Where do we draw the line? The problem of polarization
I have struggled with this issue – and still do. I don’t claim to have the answer – but in my view, too few have even asked the question. The late Elie Wiesel, in the commentary to his version of the Passover Haggadah, points out that sometimes merely asking the question is itself an essential act. The process of plumbing for the answer, even if one is not ultimately achieved, can illuminate and has its own intrinsic value.
In a famous case, a bakery that, due to its owners’ religious beliefs, refused to provide services for the wedding of a same-sex couple was found guilty of illegal discrimination. In another famous case, a retailer – also due to its owners’ religious beliefs – was legally allowed to not include contraceptives in its company-sponsored health plan.
The decisions, by two different courts, seem inconsistent. But they provide an illustration of an essential point – where do we draw the line? When ought it be treated as inappropriate discrimination, and when ought it be treated as recognizing the legitimate right of an individual to govern his or her own place in the world – the freedom to choose?
Turn the question from the bakery case around. Suppose that the owner of the bakery was an African-American, and the proposed customer was the Grand Wizard of the local Klu Klux Klan chapter. See this satiric article making that very proposal.
Would those who so strongly criticize the real baker also criticize the African-American baker? Almost certainly not.
Both bakers operate private businesses; neither is a state actor or representative. Shouldn’t any private business have the right to decide with whom it chooses to do business? And, no matter our answer to that question, is there a guiding principle that tells us why one business owner should be allowed to discriminate against those whose beliefs he opposes, while the other cannot?
While these are legal issues arising out of principles of law (the Hobby Lobby case, for example, was based on statutory interpretation), merely referring to precedent and statute does not really solve the problem, because the question of which laws to enact in the first place depends on the underlying philosophical proposition.
The contention that private businesses should be free to refuse service goes too far. That assertion would allow restaurants to refuse service to people with differently colored skin, to require Rosa Parks to go to the back of the bus. And yet, isn’t that just what the African-American baker is doing – using her own fairly and strongly held beliefs to decide with whom to deal?

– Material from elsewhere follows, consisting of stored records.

/-- What a register's write does beside its fields: `old` is its word before, `eff` the data that reached it. -/
def State.written (s : State) (a : RegAt) (old eff : Nat) (was : Bool) : Wr :=
  match a.reg.desc.block with
  | .TIM => s.timWritten a eff
  | .HST => s.hstWritten a old was
  | .CLE => s.cleWritten a old eff
  | .FOL | .FLT | .CKR | .RAT => s.mclkWritten a old eff
  | .ARC | .DRM | .PAR => s.arcWritten a old eff
  | .STB | .KST => s.stbWritten a old
  | .BRS => match a.reg with | .BRS_AGE_CFG => s.pipeWritten a old eff | _ => s.stbWritten a old
  | .FAR => s.stbWritten a old
  | .PRT | .HAR => s.pipeWritten a old eff
  | .GEN | .RDR | .CAT => ok s

/-! ### One write -/

/-- What is done to a register whose word is refused: an octet counts its refusal (R66), and the status bits of a slot that the Clerk owns still clear
(R54). -/
def State.refusedWrite (s : State) (a : RegAt) (old data : Nat) (c : Cause) : State :=
  match a.reg with
  | .PRT_OCT_MODE | .PRT_OCT_TXMAP | .PRT_OCT_RXMAP => if c = .badState then s.wr fPRT_OCT_STATUS_REFUSED 1 a.p a.i else s
  | .TIM_TRIG_CTRL =>
    if c = .guarded then s.setRg a.reg (word (a.reg.desc.kept old data (a.reg.desc.accMask .w1c))) a.p a.i a.j a.k else s
  | .FLT_INJECT => s
  | _ => s

/-- What is settled with the old word before the new one stands: the time in XOFF of a port under its old mode and priority map (R85), and the
tokens of the capture under its old rate (R301). -/
def State.beforeWrite (s : State) (a : RegAt) : State :=
  match a.reg with
  | .PRT_FC_CFG | .PRT_PRIO_MAP => s.xoffSettle (32 * a.p + a.i)
  | .ARC_CAP_RATE => s.capRefill
  | _ => s

/-- The fields take the data, and the write's effects follow. A frequency word that arrives while a change is pending is ignored whole (R47). -/
def State.store (s : State) (a : RegAt) (data reach : Nat) : Wr :=
  let d := a.reg.desc
  let old := (s.rg a.reg a.p a.i a.j a.k).toNat
  if a.reg = .TIM_FREQ_HI ∧ s.tim.pend.isSome then ok (s.addSat fTIM_CHANGE_REFUSED 1)
  else
    let was := s.sbPending
    let s := (s.beforeWrite a).setRg a.reg (word (d.kept old data reach)) a.p a.i a.j a.k
    s.written a old (data &&& reach) was

/-- A write that has passed the arbiter reaches its register (R11): the value and state rules are applied to what it may change. With the gate closed
the expert fields stay, and the write is logged; a host's write of `FOL_OTP_PROG` is refused whatever its gate (R383). A register of a port that does
not exist takes no write (R64). Where such a write also breaks a value or state rule, that rule's cause alone is logged (DESIGN CHOICE, assumption log
27). -/
def State.regStore (s : State) (m : Option Master) (a : RegAt) (data : Nat) : Wr :=
  let d := a.reg.desc
  let opened := s.gateOpen m d.block a.p
  let reach := d.reach opened
  let old := (s.rg a.reg a.p a.i a.j a.k).toNat
  let closed := !opened && d.expertHit
  if s.absentPort a then (s, some .badValue)
  else if a.reg = .FOL_OTP_PROG ∧ (m = some .a ∨ m = some .b) then (s, some .guarded)
  else if closed && reach == 0 then (s, some .expertClosed)
  else if reach = 0 then ok s
  else
    match s.regRefuse m a (mixed old data reach) with
    | some c => (s.refusedWrite a old data c, some c)
    | none =>
      match s.store a data reach with
      | (s, some c) => (s, some c)
      | (s, none) => (s, if closed then some .expertClosed else none)

/-- The code of a master at a crossing (`CKR_HUNG_LAST.MASTER`). -/
def masterCode : Option Master → Nat
  | some m => m.num + 1
  | none => 0

/-- A compare-and-set request through `GEN_OWNER_CAS`: its outcome is held for the master (R353). -/
def State.casWrite (s : State) (m : Master) (data : Nat) : State :=
  let d := inW fGEN_OWNER_CAS_DOMAIN data
  let r := s.cas m d (inW fGEN_OWNER_CAS_EXPECT data) (inW fGEN_OWNER_CAS_NEW data) (bitOf data 16)
  let own := if d < 64 then r.1.owner d else 0
  let out := word (2 ^ 29 + b2n r.2 * 2 ^ 28 + own * 2 ^ 26 + d)
  { r.1 with hst := { r.1.hst with cas := AMap.set r.1.hst.cas m out } }

/-- Whether a master may not write a register: it is one host's own, its domain belongs to another master (R352, R354), or it is the cap of the
sideband alone (R275). -/
def State.notOwned (s : State) (m : Master) (a : RegAt) : Bool :=
  match hostOf a with
  | some h => h.master != m
  | none =>
    match regDomain a with
    | some d => s.owner d != 0 && s.owner d != m.owner
    | none => a.reg == .RAT_CAP_BOARD && m != .sb

/-- Whether an earlier master of the round has written the same register, of a domain that no one owns (R355). Requests through
`GEN_OWNER_CAS`, which lies in no domain (R352), are all applied, in the masters' order. -/
def State.sameRound (s : State) (m : Master) (a : RegAt) (addr : Nat) : Bool :=
  let free := match regDomain a with | some d => s.owner d == 0 | none => false
  free && (s.roundOf m).any fun x => x.2 == some addr

/-- Whether boot forbids a write: outside GEN and HST while STATE is neither READY nor DEFAULTS (R380). -/
def State.bootForbids (s : State) (b : Block) : Bool := !s.booted && b != .GEN && b != .HST

/-- The arbiter passes a write of a master to its register, or refuses it. -/
def State.arbitrate (s : State) (m : Master) (a : RegAt) (addr : Nat) : Option Cause :=
  if s.bootForbids a.reg.desc.block then some .badState
  else if s.notOwned m a then some .notOwner
  else if s.sameRound m a addr then some .sameRound
  else none

/-- An access, with the data of a write, waits at the crossing of a stopped clock (R426); one of boot's keeps its section. -/
def State.waitAt (s : State) (m : Option Master) (addr : Nat) (data : Option Word) : State :=
  let x := match blockAt addr with | some b => (blockClock b.1).2 | none => 4
  let sec := match m, s.fol.secs with | none, y :: _ => y.1 | _, _ => 0
  { s with ckr := { s.ckr with waits := s.ckr.waits ++ [⟨x, masterCode m, addr, data, s.tim.rc, false, sec, false⟩] } }

/-- A read of the Clerk's that has no response for 2 µs is abandoned: it stays at its crossing, and its response is discarded (R367). -/
def State.abandonRead (s : State) (m : Master) (addr : Nat) : State :=
  let s := s.waitAt (some m) addr none
  { s with ckr := { s.ckr with waits := s.ckr.waits.modify (s.ckr.waits.length - 1) fun a => { a with late := true } } }

/-- A write that the arbiter has passed (none: boot's own) is done, or waits for the clock of its block. -/
def State.regDo (s : State) (m : Option Master) (a : RegAt) (addr data : Nat) : Wr :=
  let b := a.reg.desc.block
  if !s.blockRuns b then ok (s.waitAt m addr (some (word data)))
  else
    match m with
    | some x =>
      if isGate a.reg then ok (s.gateWrite x b a.p (data % 256))
      else if a.reg = .GEN_OWNER_CAS then ok (s.casWrite x data)
      else s.regStore m a data
    | none => if isGate a.reg then ok s else s.regStore none a data

/-- A write to a reserved address changes nothing; data other than 0 is logged (R465). In a block whose clock is stopped it waits there as any
access does (R464). -/
def State.reservedWrite (s : State) (m : Option Master) (addr data : Nat) : Wr :=
  if s.clockStopped addr then ok (s.waitAt m addr (some (word data)))
  else (s, if data = 0 then none else some .badAccess)

/-- An aligned 32-bit write of a master to a BAR0 address, not yet logged. -/
def State.regTry (s : State) (m : Master) (addr data : Nat) : Wr :=
  match regAt addr with
  | none => s.reservedWrite (some m) addr data
  | some a =>
    match s.arbitrate m a addr with
    | some c => (s.roundTake m addr, some c)
    | none => (s.roundTake m addr).regDo (some m) a addr data

/-- Logs the refusal of a write (R354). -/
def Wr.logged (r : Wr) (m : Master) (addr data : Nat) : Wr :=
  match r.2 with
  | some c => (r.1.reject m c addr (word data), some c)
  | none => r

/-- A write of a host through its BAR or of the sideband through its window (R354, R356), with its refusal logged. A host whose endpoint the
straps leave out has no BAR (R324). -/
def State.regWrite (s : State) (m : Master) (addr data : Nat) : Wr :=
  if !s.hears m then (s, none) else
  Wr.logged (if m = .sb ∧ !inWindow addr false then (s, some .badAccess) else s.regTry m addr data) m addr data

/-! ### Reads -/

/-- The words of the channel's ring that make it full. -/
def State.ringFull (s : State) (c : Nat) : Bool :=
  let hl := chanHost c
  s.on fHST_CH_CFG_EN 0 c && (softRing hl.2 || devRing hl.2) &&
    (if softRing hl.2 then s.ringWork c else s.ringUsed c) == s.ringUnits hl.1 hl.2

/-- Whether a unit of a channel is in progress (R334): one of an export or bulk ring that waits for archive memory. -/
def State.unitRuns (s : State) (c : Nat) : Bool := (s.unitOf c).isSome

/-- Whether every chiplet that runs has been calibrated (R52). -/
def State.calDone (s : State) : Bool :=
  (List.range 8).all fun p => !s.chipletRuns p || bitOf (s.rd fTIM_CAL_STATUS_DONE) p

There are those who are labeled – often self-labeled – as “progressive” who believe the answer is easy: the anti-gay bakery is bad, the African-American baker is justified, Hobby Lobby is wrong and should be boycotted. Equally, there are those who are labeled – often self-labeled – as “conservative” who believe that the answer is also easy: freedom of religion and association are fundamental principles of the founding of this nation – they are what the Pilgrims sought and a core of the Declaration of Independence; individuals should have the right to decide without requirements imposed by the government.

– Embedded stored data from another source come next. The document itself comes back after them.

/-- Whether a table may not be written at all. -/
def bootRo (t : Nat) : Bool := match tblInfo t with | some x => x.readOnly | none => false

/-- One item of an ENTRY or a HASH record in one pipeline. -/
def State.bootEntry (s : State) (r : FolRec) (e : List Word) (sec p : Nat) : State :=
  if bootRo r.table then s.bootRefuse 5 r.table r.index sec
  else
    let x := if r.kind = 2 then s.entryWrite true r.table p r.index 0 e else s.hashInsert r.table p 0 false e
    match bootCause x.2.1 with
    | none => x.1
    | some c => s.bootRefuse c r.table r.index sec

/-- One item of the record in progress. -/
def State.bootItem (s : State) (r : FolRec) (item : List Word) (sec : Nat) : State :=
  if r.kind = 1 then
    match s.bootReg (folW item 0) (folW item 1) (folW item 2) with
    | (s, none) => s
    | (s, some c) => s.bootRefuse c.code 0 (folW item 0) sec
  else (bootPipes r.table r.pipe).foldl (fun s p => s.bootEntry r item sec p) s

/-- The record that a section goes on with, when its words are all there; a WAIT is one item of three words. -/
def recOf (ws : List Word) : Option (FolRec × List Word) :=
  match ws with
  | w0 :: w1 :: t =>
    match recWords w0.toNat w1.toNat t with
    | none => none
    | some n =>
      let kind := bitsOf w0.toNat 7 0
      let table := bitsOf w0.toNat 15 8
      let pipe := bitsOf w0.toNat 19 16
      if t.length < n then none
      else match kind with
        | 1 => some (⟨1, 0, pipe, w1.toNat, 3, 0⟩, t)
        | 2 => some (⟨2, table, pipe, w1.toNat, folW t 1, if table = 0x0E then 0 else folW t 0⟩, t.drop 2)
        | 3 => some (⟨3, table, pipe, w1.toNat, folW t 0, 0⟩, t.drop 1)
        | _ => some (⟨4, 0, pipe, w1.toNat, 3, 0⟩, t)
  | _ => none

/-- The table that a malformed record names. -/
def recTable (ws : List Word) : Nat := let w := folW ws 0; if bitsOf w 7 0 = 2 ∨ bitsOf w 7 0 = 3 then bitsOf w 15 8 else 0

/-- One item of a record is applied from the section's words `ws`; the record ends with its last item. -/
def State.bootGo (s : State) (r : FolRec) (ws : List Word) (sec : Nat) (rest : List (Nat × List Word)) : State :=
  let left := ws.drop r.width
  if r.kind = 4 then
    let deadline := s.tim.rc + ns (r.left * 1000000)
    { s with fol := { s.fol with secs := (sec, left) :: rest, rec_ := none,
                                 wait := some (folW ws 0, folW ws 1, folW ws 2, deadline) } }
  else if r.left = 0 then { s with fol := { s.fol with secs := (sec, ws) :: rest, rec_ := none } }
  else
    let next := if r.left = 1 then none else some { r with left := r.left - 1, index := r.index + 1 }
    { s with fol := { s.fol with secs := (sec, left) :: rest, rec_ := next } }.bootItem r (ws.take r.width) sec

But both sides are mistaken; the answer is far from easy. So far, the closest thing to a “principle” that can be discerned is from former Justice Potter Stewart’s famous concurrence in Jacobellis v. Ohio on the question of the definition of “obscenity”: “I know it when I see it.”
Is that all there is? Is to be left only to the eye of the beholder? Well, not entirely. Hobby Lobby was not, after all, deciding that its employees could not get contraception. It merely took the position that, due to its legitimately held religious beliefs, it did not want to be have to pay for the contraceptives. I am a strong pro-choice supporter, but I have no problem with Hobby Lobby’s position. There are other alternatives for a women who wants contraceptives besides her employer’s corporate health plan, which the employer is not required to have in the first place.
In the end, perhaps, the best we can do is to acknowledge that there are two sides, and that neither holds their positions in bad faith. We can acknowledge the evil of discrimination, but we must also acknowledge the evil of mandating conduct. What is needed is to avoid the hubris of certainty, to recognize that very few things indeed are truly black and white, but rather that the gray dominates.
Polarization is the true enemy. If ever one hears someone say that he or she has all the answers, that is the time to be skeptical. We must always consider the viewpoint of the other. If we can do that, and act with that appreciation in our minds and in our hearts, we stand the best chance of drawing the line as close to the correct place as possible, together.